Die Nachtfahrt war beendet, ein neuer Tag angebrochen. Leicht übermüdet nach rund 24 Stunden im Kajak, aber zuversichtlich, weil die Sonne bereits ihren Dienst verrichtete und mich aufwärmte. Bei Übermüdung spürt man die Kühle intensiver. Außerdem fallen die gefühlten Temperaturen durch den Wind zusätzlich. Wenn man sich die Tabellen des Wind-Chill-Faktors ansieht, muss man bei 3 - 4 Beaufort schon bis zu 10 Grad Celsius von der gemessen Temperatur abziehen.

In der Morgendämmerung war ich wie erwartet an der Mündung des Flusses Seman angekommen. Ich sah die Halbinsel direkt vor mir, die das Geschiebe des Flusses rund eineinhalb Kilometer in das Meer hinausgetrieben hatte. Die durch den Seewind mit rund 3 Beaufort angefachte sehr hohe Dünung lief an dem nördlichen Rand der Halbinsel entlang bis zum Strand. An den aufgeschwemmten Sandbänken brachen sich die Wassermassen und entlang der 1,5 km löste ein Brecher den anderen ab.

Ich war von diesem Entertainment der Natur fasziniert und merkte nicht einmal, dass ich immer näher zu diesen riesigen Brechern paddelte. Vielleicht 100 bis 200 Meter zuvor wurde mir die heraufziehende Bedrohung sichtlich bewusst und ich drehte einen rechten Winkel nach steuerbord und paddelte mit Kompasskurs 270 Grad einen knappen Kilometer direkt nach Westen. In einem sicheren Abstand passierte ich die Mündung des Seman. Auf der Südseite wiederholte sich ein ähnliches Intermezzo.

Bei Tageslicht verlief die weitere Fahrt relativ harmlos, immer mit sicherem Abstand zur Küste. Dort dehnten sich lange Sandstrände aus. Für uns Küstenpaddler eher trostlos. Ein einziges einsames Hotel glotzte mich an. Aber der „Pionier“ der touristischen Erschließung wirkte verlassen, das Marketing in Albanien schien noch in den Kinderschuhen zu stecken. In einigen Jahren, werden dann vielleicht Massen von Urlaubern auch Albanien heimsuchen, wie überall an der Adria. Dann wird diese abgelegene Gegend im Herzen Europas für Investoren sicher lukrativ werden. Der „Pionier“ könnte dann als Wahrzeichen und historisches Gebäude in die Geschichte der Skipetaren eingehen.

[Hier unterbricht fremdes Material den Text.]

/-! ### State.onCore -/

@[simp] theorem State.onCore_power (c : BitVec 16) (f : Core → Core) : (s.onCore c f).power = s.power := rfl
@[simp] theorem State.onCore_ctxs (c : BitVec 16) (f : Core → Core) : (s.onCore c f).ctxs = s.ctxs := rfl
@[simp] theorem State.onCore_saved (c : BitVec 16) (f : Core → Core) : (s.onCore c f).saved = s.saved := rfl
@[simp] theorem State.onCore_groups (c : BitVec 16) (f : Core → Core) : (s.onCore c f).groups = s.groups := rfl
@[simp] theorem State.onCore_stackTab (c : BitVec 16) (f : Core → Core) : (s.onCore c f).stackTab = s.stackTab := rfl
@[simp] theorem State.onCore_rings (c : BitVec 16) (f : Core → Core) : (s.onCore c f).rings = s.rings := rfl
@[simp] theorem State.onCore_windows (c : BitVec 16) (f : Core → Core) : (s.onCore c f).windows = s.windows := rfl
@[simp] theorem State.onCore_barriers (c : BitVec 16) (f : Core → Core) : (s.onCore c f).barriers = s.barriers := rfl
@[simp] theorem State.onCore_lathe0 (c : BitVec 16) (f : Core → Core) : (s.onCore c f).lathe0 = s.lathe0 := rfl
@[simp] theorem State.onCore_lathe1 (c : BitVec 16) (f : Core → Core) : (s.onCore c f).lathe1 = s.lathe1 := rfl
@[simp] theorem State.onCore_spaces (c : BitVec 16) (f : Core → Core) : (s.onCore c f).spaces = s.spaces := rfl
@[simp] theorem State.onCore_cache (c : BitVec 16) (f : Core → Core) : (s.onCore c f).cache = s.cache := rfl
@[simp] theorem State.onCore_cmds (c : BitVec 16) (f : Core → Core) : (s.onCore c f).cmds = s.cmds := rfl
@[simp] theorem State.onCore_nextId (c : BitVec 16) (f : Core → Core) : (s.onCore c f).nextId = s.nextId := rfl
@[simp] theorem State.onCore_dev (c : BitVec 16) (f : Core → Core) : (s.onCore c f).dev = s.dev := rfl
@[simp] theorem State.onCore_host (c : BitVec 16) (f : Core → Core) : (s.onCore c f).host = s.host := rfl
@[simp] theorem State.onCore_peers (c : BitVec 16) (f : Core → Core) : (s.onCore c f).peers = s.peers := rfl
@[simp] theorem State.onCore_farCap (c : BitVec 16) (f : Core → Core) : (s.onCore c f).farCap = s.farCap := rfl
@[simp] theorem State.onCore_keys (c : BitVec 16) (f : Core → Core) : (s.onCore c f).keys = s.keys := rfl
@[simp] theorem State.onCore_chip (c : BitVec 16) (f : Core → Core) : (s.onCore c f).chip = s.chip := rfl
@[simp] theorem State.onCore_resmap (c : BitVec 16) (f : Core → Core) : (s.onCore c f).resmap = s.resmap := rfl
@[simp] theorem State.onCore_worldmap (c : BitVec 16) (f : Core → Core) : (s.onCore c f).worldmap = s.worldmap := rfl
@[simp] theorem State.onCore_regions (c : BitVec 16) (f : Core → Core) : (s.onCore c f).regions = s.regions := rfl
@[simp] theorem State.onCore_log (c : BitVec 16) (f : Core → Core) : (s.onCore c f).log = s.log := rfl
@[simp] theorem State.onCore_repwait (c : BitVec 16) (f : Core → Core) : (s.onCore c f).repwait = s.repwait := rfl
@[simp] theorem State.onCore_links (c : BitVec 16) (f : Core → Core) : (s.onCore c f).links = s.links := rfl
@[simp] theorem State.onCore_islands (c : BitVec 16) (f : Core → Core) : (s.onCore c f).islands = s.islands := rfl
@[simp] theorem State.onCore_sample (c : BitVec 16) (f : Core → Core) : (s.onCore c f).sample = s.sample := rfl
@[simp] theorem State.onCore_folkai (c : BitVec 16) (f : Core → Core) : (s.onCore c f).folkai = s.folkai := rfl
@[simp] theorem State.onCore_energy (c : BitVec 16) (f : Core → Core) : (s.onCore c f).energy = s.energy := rfl
@[simp] theorem State.onCore_telemetry (c : BitVec 16) (f : Core → Core) : (s.onCore c f).telemetry = s.telemetry := rfl
@[simp] theorem State.onCore_shadowTel (c : BitVec 16) (f : Core → Core) : (s.onCore c f).shadowTel = s.shadowTel := rfl
@[simp] theorem State.onCore_tsnap (c : BitVec 16) (f : Core → Core) : (s.onCore c f).tsnap = s.tsnap := rfl
@[simp] theorem State.onCore_boot (c : BitVec 16) (f : Core → Core) : (s.onCore c f).boot = s.boot := rfl
@[simp] theorem State.onCore_collSeq (c : BitVec 16) (f : Core → Core) : (s.onCore c f).collSeq = s.collSeq := rfl
@[simp] theorem State.onCore_taken (c : BitVec 16) (f : Core → Core) : (s.onCore c f).taken = s.taken := rfl
@[simp] theorem State.onCore_orphans (c : BitVec 16) (f : Core → Core) : (s.onCore c f).orphans = s.orphans := rfl
@[simp] theorem State.onCore_trails (c : BitVec 16) (f : Core → Core) : (s.onCore c f).trails = s.trails := rfl
@[simp] theorem State.onCore_agenda (c : BitVec 16) (f : Core → Core) : (s.onCore c f).agenda = s.agenda := rfl
@[simp] theorem State.onCore_out (c : BitVec 16) (f : Core → Core) : (s.onCore c f).out = s.out := rfl
@[simp] theorem State.onCore_cur (c : BitVec 16) (f : Core → Core) : (s.onCore c f).cur = s.cur := rfl
@[simp] theorem State.onCore_curStream (c : BitVec 16) (f : Core → Core) : (s.onCore c f).curStream = s.curStream := rfl
@[simp] theorem State.onCore_hdr (c : BitVec 16) (f : Core → Core) : (s.onCore c f).hdr = s.hdr := rfl
@[simp] theorem State.onCore_latch (c : BitVec 16) (f : Core → Core) : (s.onCore c f).latch = s.latch := rfl
@[simp] theorem State.onCore_checked (c : BitVec 16) (f : Core → Core) : (s.onCore c f).checked = s.checked := rfl
@[simp] theorem State.onCore_free (c : BitVec 16) (f : Core → Core) : (s.onCore c f).free = s.free := rfl

/-! ### State.onGroup -/

@[simp] theorem State.onGroup_power (g : Nat) (f : Group → Group) : (s.onGroup g f).power = s.power := rfl
@[simp] theorem State.onGroup_ctxs (g : Nat) (f : Group → Group) : (s.onGroup g f).ctxs = s.ctxs := rfl
@[simp] theorem State.onGroup_saved (g : Nat) (f : Group → Group) : (s.onGroup g f).saved = s.saved := rfl
@[simp] theorem State.onGroup_cores (g : Nat) (f : Group → Group) : (s.onGroup g f).cores = s.cores := rfl
@[simp] theorem State.onGroup_stackTab (g : Nat) (f : Group → Group) : (s.onGroup g f).stackTab = s.stackTab := rfl
@[simp] theorem State.onGroup_rings (g : Nat) (f : Group → Group) : (s.onGroup g f).rings = s.rings := rfl
@[simp] theorem State.onGroup_windows (g : Nat) (f : Group → Group) : (s.onGroup g f).windows = s.windows := rfl
@[simp] theorem State.onGroup_barriers (g : Nat) (f : Group → Group) : (s.onGroup g f).barriers = s.barriers := rfl
@[simp] theorem State.onGroup_lathe0 (g : Nat) (f : Group → Group) : (s.onGroup g f).lathe0 = s.lathe0 := rfl
@[simp] theorem State.onGroup_lathe1 (g : Nat) (f : Group → Group) : (s.onGroup g f).lathe1 = s.lathe1 := rfl
@[simp] theorem State.onGroup_spaces (g : Nat) (f : Group → Group) : (s.onGroup g f).spaces = s.spaces := rfl
@[simp] theorem State.onGroup_cache (g : Nat) (f : Group → Group) : (s.onGroup g f).cache = s.cache := rfl
@[simp] theorem State.onGroup_cmds (g : Nat) (f : Group → Group) : (s.onGroup g f).cmds = s.cmds := rfl
@[simp] theorem State.onGroup_nextId (g : Nat) (f : Group → Group) : (s.onGroup g f).nextId = s.nextId := rfl
@[simp] theorem State.onGroup_dev (g : Nat) (f : Group → Group) : (s.onGroup g f).dev = s.dev := rfl
@[simp] theorem State.onGroup_host (g : Nat) (f : Group → Group) : (s.onGroup g f).host = s.host := rfl
@[simp] theorem State.onGroup_peers (g : Nat) (f : Group → Group) : (s.onGroup g f).peers = s.peers := rfl
@[simp] theorem State.onGroup_farCap (g : Nat) (f : Group → Group) : (s.onGroup g f).farCap = s.farCap := rfl
@[simp] theorem State.onGroup_keys (g : Nat) (f : Group → Group) : (s.onGroup g f).keys = s.keys := rfl
@[simp] theorem State.onGroup_chip (g : Nat) (f : Group → Group) : (s.onGroup g f).chip = s.chip := rfl
@[simp] theorem State.onGroup_resmap (g : Nat) (f : Group → Group) : (s.onGroup g f).resmap = s.resmap := rfl
@[simp] theorem State.onGroup_worldmap (g : Nat) (f : Group → Group) : (s.onGroup g f).worldmap = s.worldmap := rfl
@[simp] theorem State.onGroup_regions (g : Nat) (f : Group → Group) : (s.onGroup g f).regions = s.regions := rfl
@[simp] theorem State.onGroup_log (g : Nat) (f : Group → Group) : (s.onGroup g f).log = s.log := rfl
@[simp] theorem State.onGroup_repwait (g : Nat) (f : Group → Group) : (s.onGroup g f).repwait = s.repwait := rfl
@[simp] theorem State.onGroup_links (g : Nat) (f : Group → Group) : (s.onGroup g f).links = s.links := rfl
@[simp] theorem State.onGroup_islands (g : Nat) (f : Group → Group) : (s.onGroup g f).islands = s.islands := rfl
@[simp] theorem State.onGroup_sample (g : Nat) (f : Group → Group) : (s.onGroup g f).sample = s.sample := rfl
@[simp] theorem State.onGroup_folkai (g : Nat) (f : Group → Group) : (s.onGroup g f).folkai = s.folkai := rfl
@[simp] theorem State.onGroup_energy (g : Nat) (f : Group → Group) : (s.onGroup g f).energy = s.energy := rfl
@[simp] theorem State.onGroup_telemetry (g : Nat) (f : Group → Group) : (s.onGroup g f).telemetry = s.telemetry := rfl
@[simp] theorem State.onGroup_shadowTel (g : Nat) (f : Group → Group) : (s.onGroup g f).shadowTel = s.shadowTel := rfl
@[simp] theorem State.onGroup_tsnap (g : Nat) (f : Group → Group) : (s.onGroup g f).tsnap = s.tsnap := rfl
@[simp] theorem State.onGroup_boot (g : Nat) (f : Group → Group) : (s.onGroup g f).boot = s.boot := rfl
@[simp] theorem State.onGroup_collSeq (g : Nat) (f : Group → Group) : (s.onGroup g f).collSeq = s.collSeq := rfl
@[simp] theorem State.onGroup_taken (g : Nat) (f : Group → Group) : (s.onGroup g f).taken = s.taken := rfl
@[simp] theorem State.onGroup_orphans (g : Nat) (f : Group → Group) : (s.onGroup g f).orphans = s.orphans := rfl
@[simp] theorem State.onGroup_trails (g : Nat) (f : Group → Group) : (s.onGroup g f).trails = s.trails := rfl
@[simp] theorem State.onGroup_agenda (g : Nat) (f : Group → Group) : (s.onGroup g f).agenda = s.agenda := rfl
@[simp] theorem State.onGroup_out (g : Nat) (f : Group → Group) : (s.onGroup g f).out = s.out := rfl
@[simp] theorem State.onGroup_cur (g : Nat) (f : Group → Group) : (s.onGroup g f).cur = s.cur := rfl
@[simp] theorem State.onGroup_curStream (g : Nat) (f : Group → Group) : (s.onGroup g f).curStream = s.curStream := rfl
@[simp] theorem State.onGroup_hdr (g : Nat) (f : Group → Group) : (s.onGroup g f).hdr = s.hdr := rfl
@[simp] theorem State.onGroup_latch (g : Nat) (f : Group → Group) : (s.onGroup g f).latch = s.latch := rfl
@[simp] theorem State.onGroup_checked (g : Nat) (f : Group → Group) : (s.onGroup g f).checked = s.checked := rfl
@[simp] theorem State.onGroup_free (g : Nat) (f : Group → Group) : (s.onGroup g f).free = s.free := rfl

Die Mündung des Flusses Vjoses hatte sich wie die des Seman ebenso in das Meer hinausgeschoben, nur nicht so weit. Als ich um die Mündung herumpaddelte, sah ich im Dunst die Insel von Sazanit. Sie hieß Ishulli i Sazanit. Ich wusste aus der Karte, dass diese Insel der Halbinsel von Karaburunit mit Namen Mali i Karaburunit vorgelagert war. Und ich hatte mir auch eingeprägt, dass am Beginn der Halbinsel auf der Meerseite einige Buchten lagen, die zum Übernachten für meinen Bedarf sehr geeignet wären. „Die Halbinsel muss der hohe, kahle Bergrücken links von der Insel sein“, erklärte ich mir in einem Selbstgespräch.

Die Sonne schien heiß vom wolkenlosen Firmament, wärmte, ja heizte mich auf, alle Kälte und Nässe waren verflogen. Ich schätzte die Zeit auf rund 10.00 Uhr. Ich wollte nach der langen Fahrzeit eine schöne einsame Bucht für mein nächstes Lager, keinen eintönigen Sandstrand wie hier, noch dazu in der Nähe von Vlore, der nächsten großen Hafen- und Bezirksstadt, die sich am Ende der Lagune des Vjoses und am Beginn der Bucht, die die Halbinsel Karaburunit bildete, wie ein Moloch ausbreitete. Mir blieb nur eins: weiterziehen, vor Sand und Menschen fliehen.

Ungefähr 3 Stunden benötigte ich bis zur Insel und eine Stunde an der Insel entlang. Diese Insel und auch die gegenüberliegende Halbinsel waren Truppenübungspläze und für Zivilpersonen gesperrt. So stand es in der Karte. Und tatsächlich, überall militärische Bauten: Hafenanlage, Bunker, Kasematten, Kasernengebäude, aber die Insel war unbewohnt. Ich hatte Glück: keine Soldaten, kein Manöver, keine Scherereien. Nichts rührte sich als ich an ihrer Ostseite entlangfuhr. Auch die Halbinsel schien menschenleer zu sein: kahl und trostlos, nicht einladend. Nicht einladend sollte sie in der allgemein gebräuchlichen Militärstrategie vermutlich auch sein. So hält man sich am leichtesten Zivilisten vom Leibe.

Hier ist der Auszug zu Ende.